Find the lecture slides here.

In the RL-lecture.ipynb notebook you will find the exercises used during the lecture, whereas in RL-lecture-solutions.ipynb you can find the solutions to the exercises.

The lecture contains exercises on the following topics:

  1. Learn how to interact with RL environments using Gymnasium.
  2. Markov Decision Process (MDP).
  3. Dynamic programming (DP): Policy Evaluation and Value Iteration algorithms.
  4. Maintaining exploration with epsilon-greedy policies.
  5. TD(0) methods for sample-based RL: a comparison between SARSA and Q-learning.
  6. Function approximation: train a deep reinforcement learning agent to control a Lunar Lander.

Environment setup

In this presentation you can find more details on how to setup the execution environment to run the exercises of the RL lecture, which include two alternative ways: CERN's KubeFlow cluster or Google Colaboratory.
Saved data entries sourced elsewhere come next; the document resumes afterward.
-- ==== Sys2Proof/Tests/Slice0.lean ====
section
/-!
SUPPORT. Tests of the model's author: an ill-formed command for each check, a few values the spec prints, and for each statement with
hypotheses a concrete state and operands that meet them.
-/
namespace Sys2Proof.Tests
open Sys2Proof Sys2Proof.Machine

/-! ### Small states -/

/-- READY, in Idle, with the frames running. -/
def idle : State := { pwr := { boot := .done, ready := true }, pins := { pgIn := true }, tm := { frameRun := true } }
/-- The same in Run, in Listen, and in Hibernate with PWR_EN low for 10 ms. -/
def running : State := { idle with pwr := { idle.pwr with pstate := .run } }
def listening : State := { idle with pwr := { idle.pwr with pstate := .listen } }
def asleep : State := { pwr := { pstate := .hibernate, pwrEn := false }, clk := 10000000 }
/-- A reset state whose boot has reached a step. -/
def booting (b : Boot) : State := { pwr := { boot := b }, pins := { pgIn := true } }

/-- A packet on queue q with n zero bytes of parameters, or with bytes of its own. -/
def packet (q : Nat) (params : List Byte) (flags : Nat := 0) (whenNs : Nat := 0) : Cmd :=
  { queue := q, tag := 7, len := 16 + params.length, flags := flags, whenNs := whenNs, params := params }
/-- A ROUTE_SET of one entry: destination 0x000 takes SILENCE by CUT. -/
def routeOne : List Byte := le 2 1 ++ [1#8, 0#8] ++ le 2 0 ++ le 2 0 ++ le 2 0x200 ++ le 2 0x3FF

/-- The checks of R46 that a packet meets as it starts. -/
def startsWith (s : State) (opc : Nat) (c : Cmd) : Option Err :=
  startErr (s.packet opc c) (s.queue c.queue).port (s.taken (s.packet opc c))

/-- A flight without completed commands meets the invariant. -/
theorem inv_of_no_flight (s : State) (h : s.flight = []) : s.Inv := by intro f hf; rw [h] at hf; cases hf

/-! ### Well-formedness refuses -/

theorem test_wf_packet_queue : Instr.wf (.nop 0 { queue := 32 }) = false := by decide
theorem test_wf_packet_len : Instr.wf (.nop 0 { queue := 2, len := 20 }) = false := by decide
theorem test_wf_packet_tag : Instr.wf (.nop 0 { queue := 2, tag := 65536 }) = false := by decide
theorem test_wf_packet_flags : Instr.wf (.caps 0 { queue := 2, flags := 256 }) = false := by decide
theorem test_wf_packet_rsvd : Instr.wf (.caps 0 { queue := 2, rsvd := 256 }) = false := by decide
theorem test_wf_packet_when : Instr.wf (.caps 0 { queue := 2, whenNs := 2 ^ 64 }) = false := by decide
theorem test_wf_doorbell_queue : Instr.wf (.sqTailDoorbell 0 32 0) = false := by decide
theorem test_wf_register_port : Instr.wf (.cqHeadRelease 0 2 0 0) = false := by decide
theorem test_wf_register_value : Instr.wf (.irqStatClear 0 1 4294967296) = false := by decide
theorem test_wf_register_address : Instr.wf (.registerWrite 0 1 16777216 0) = false := by decide
theorem test_wf_slot : Instr.wf (.hostSlotRelease 0 64) = false := by decide
theorem test_wf_read : Instr.wf (.read 0 16777216 1) = false := by decide
theorem test_wf_unknown : Instr.wf (.qspiUnknownInstruction 0 256) = false := by decide
theorem test_wf_scan : Instr.wf (.extest 0 { straps := { bootsel := 4 } }) = false := by decide
theorem test_wf_code : Instr.wf (.bypass { dt := 0, code := 6 }) = false := by decide
theorem test_wf_tap : Instr.wf (.tapReset { dt := 0, straps := { addr := 4 } }) = false := by decide
theorem test_wf_bridge : Instr.wf (.spkOvercurrent 0 2) = false := by decide
theorem test_wf_group : Instr.wf (.outSeqStep 0 20) = false := by decide
theorem test_wf_jack : Instr.wf (.jackEdge 0 4 true) = false := by decide
theorem test_wf_input_channel : Instr.wf (.frameBoundary 0 { ain := [{ ch := 32, smp := List.replicate 8 {} }] } true) = false := by decide
theorem test_wf_input_samples : Instr.wf (.frameBoundary 0 { ain := [{ ch := 0, smp := [] }] } true) = false := by decide
theorem test_wf_record_queue : Instr.wf (.cqRecordWrite 0 32) = false := by decide
theorem test_wf_event_port : Instr.wf (.eventLost 0 0) = false := by decide
theorem test_wf_destination : Instr.wf (.routeFadeEnd 0 1024) = false := by decide
theorem test_wf_line : Instr.wf (.delayXfadeEnd 0 128) = false := by decide
theorem test_wf_input : Instr.wf (.settleEnd 0 32) = false := by decide
theorem test_wf_pair : Instr.wf (.mergeCalBlock 0 0 2 3200) = false := by decide
theorem test_wf_speed : Instr.wf (.linkChange 0 0 7 true true) = false := by decide
theorem test_wf_port : Instr.wf (.igmpReportSend 0 2) = false := by decide
theorem test_wf_stream : Instr.wf (.rxStream 0 128) = false := by decide
theorem test_wf_tracker : Instr.wf (.followerForget 0 2) = false := by decide
theorem test_wf_pll : Instr.wf (.mpllLock 0 3) = false := by decide
theorem test_wf_mpll : Instr.wf (.mpllRefLoss 0 2) = false := by decide
theorem test_wf_cko : Instr.wf (.ckoApply 0 8) = false := by decide
theorem test_wf_tp : Instr.wf (.tpFrame 0 4 [] true 0) = false := by decide
theorem test_wf_slots : Instr.wf (.tpFrame 0 0 [4294967296] true 0) = false := by decide
theorem test_wf_asrc : Instr.wf (.asrcLock 0 64 0) = false := by decide
theorem test_wf_listen : Instr.wf (.listenSample 0 (8388608 :: List.replicate 63 0) (List.replicate 64 0)) = false := by decide
theorem test_wf_listen_samples : Instr.wf (.listenSample 0 [] []) = false := by decide
theorem test_wf_gauge : Instr.wf (.gaugePassDue 0 2) = false := by decide
theorem test_wf_straps : Instr.wf (.rstNRelease 0 { addr := 4 }) = false := by decide
theorem test_ill_formed_is_refused : exec (.eventLost 0 0) State.reset = .refused .illFormed := rfl

/-! ### What the spec prints -/

/-- R8, R590: the IDCODE of LF9512-A. -/
theorem test_idcode : idcodeOf .a = 0x19512A3D := by decide
/-- R60's table at its edges. -/
theorem test_queue_table : ((State.reset.queue 15).cls, (State.reset.queue 16).cls, (State.reset.queue 20).port,
    (State.reset.queue 29).cls, (State.reset.queue 31).port) = (.normal, .bulk, 2, .event, 3) := by decide
/-- R36: every entry of the route table names SILENCE after reset. -/
theorem test_reset_route : (State.reset.route 1023).src = 0x3FF := by decide
/-- R513: READY is not there before the boot has ended. -/
theorem test_reset_not_ready : State.reset.pwr.ready = false := by decide
/-- R85: NOP gives its bytes back, and the record is 16 bytes and the data. -/
theorem test_nop_record : (match exec (.nop 0 (packet 2 [1#8, 2#8, 3#8, 4#8])) idle with
    | .next t => mreads t.mem 0x32000 4 == [7#8, 0#8, 0#8, 0#8] && mreads t.mem 0x32010 4 == [1#8, 2#8, 3#8, 4#8] | _ => false) = true := by
  decide
/-- R509: the address wraps in a window and runs on outside. -/
theorem test_burst_wraps : (burstAddr 0x10FFF 1, burstAddr 0x0FFF 1) = (0x10000, 0x1000) := by decide
/-- R22: a late counter that is full stays and sets SAT. -/
theorem test_counter_saturates : satInc 31 (0x7FFFFFFF, false) = (0x7FFFFFFF, true) := by decide
/-- R560: WAKE_N in Hibernate boots the part with cause 6 once PWR_EN has been low for 10 ms. -/
theorem test_wake_n_boots : (match exec (.wakeN 0) { asleep with pins := { pgIn := true } } with
    | .next t => decide (t.pwr.boot = .released) && decide (t.pwr.cause = 6) | _ => false) = true := by decide

/-! ### Witnesses: the block and the interpreter -/

theorem test_StepRunsFront : State.pending { idle with pending := [.wakeN 0] } = .wakeN 0 :: [] ∧ idle.pending = [] := by decide
theorem test_ResetBindsQueues : 31 < 32 ∧ 0 < 32 := by decide
theorem test_StepKeepsInvariant : idle.Inv ∧ step { idle with pending := [.tmodeChange 0 false] } = .next idle :=
  ⟨inv_of_no_flight _ rfl, rfl⟩
theorem test_RefusedCommandLeavesOnlyItsRecord : (packet 2 [1#8]).wf = true ∧ (idle.advance 0).opensTo 2 = true ∧
    packetRow (.nop 0 (packet 2 [1#8])) = some (1, packet 2 [1#8]) ∧
    (startsWith (idle.advance 0) 1 (packet 2 [1#8])).isSome = true := by decide
theorem test_CommandTakesEffectAtOnce : (packet 2 []).wf = true ∧ (idle.advance 0).opensTo 2 = true ∧
    packetRow (.nop 0 (packet 2 [])) = some (1, packet 2 []) ∧
    (opDef 1).map (·.tied) = some false ∧ startsWith (idle.advance 0) 1 (packet 2 []) = none ∧ bit 0 0 = false := by decide
theorem test_CommandTakesEffectAtOnce_listen : (packet 2 routeOne).wf = true ∧ (listening.advance 0).opensTo 2 = true ∧
    (opDef 0x101).map (·.tied) = some true ∧ startsWith (listening.advance 0) 0x101 (packet 2 routeOne) = none ∧
    (listening.advance 0).inListen = true := by decide
theorem test_TiedCommandWaitsForItsFrame : (packet 2 routeOne).wf = true ∧ (idle.advance 0).opensTo 2 = true ∧
    packetRow (.routeSet 0 (packet 2 routeOne)) = some (0x101, packet 2 routeOne) ∧
    (opDef 0x101).map (·.tied) = some true ∧ startsWith (idle.advance 0) 0x101 (packet 2 routeOne) = none ∧
    (idle.advance 0).inListen = false := by decide
theorem test_ScheduledCommandWaitsOrExpires : (packet 2 [] 1 1000000).wf = true ∧ (idle.advance 0).opensTo 2 = true ∧
    (opDef 1).isSome = true ∧ startsWith (idle.advance 0) 1 (packet 2 [] 1 1000000) = none ∧ bit 1 0 = true ∧
    (idle.advance 0).inListen = false := by decide
theorem test_ScheduledCommandWaitsOrExpires_past : startsWith ((idle.advance 1000)) 1 (packet 2 [] 3 1) = none ∧ bit 3 0 = true ∧
    bit 3 1 = true ∧ ((idle.advance 1000).launched ((idle.advance 1000).packet 1 (packet 2 [] 3 1))).whenPast 1 = true := by decide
There is a third option, if you want work on your laptop: use python virtual environments.

# Create a virtual env called ".venv"
python3 -m venv .venv

# Activate it
source .venv/bin/activate

# Install libraries
pip install -r requirements.txt

# Launch jupyter notebook server
jupyter notebook

A new window should open in the browser... If the window does not open, you can try pasting this in the search bar of your browser: http://localhost:8888/

The Dockerfile is meant to generate a Docker image to be used as a notebook server in CERN's KubeFlow (pretty much a JupyterLab image). However, you won't need it.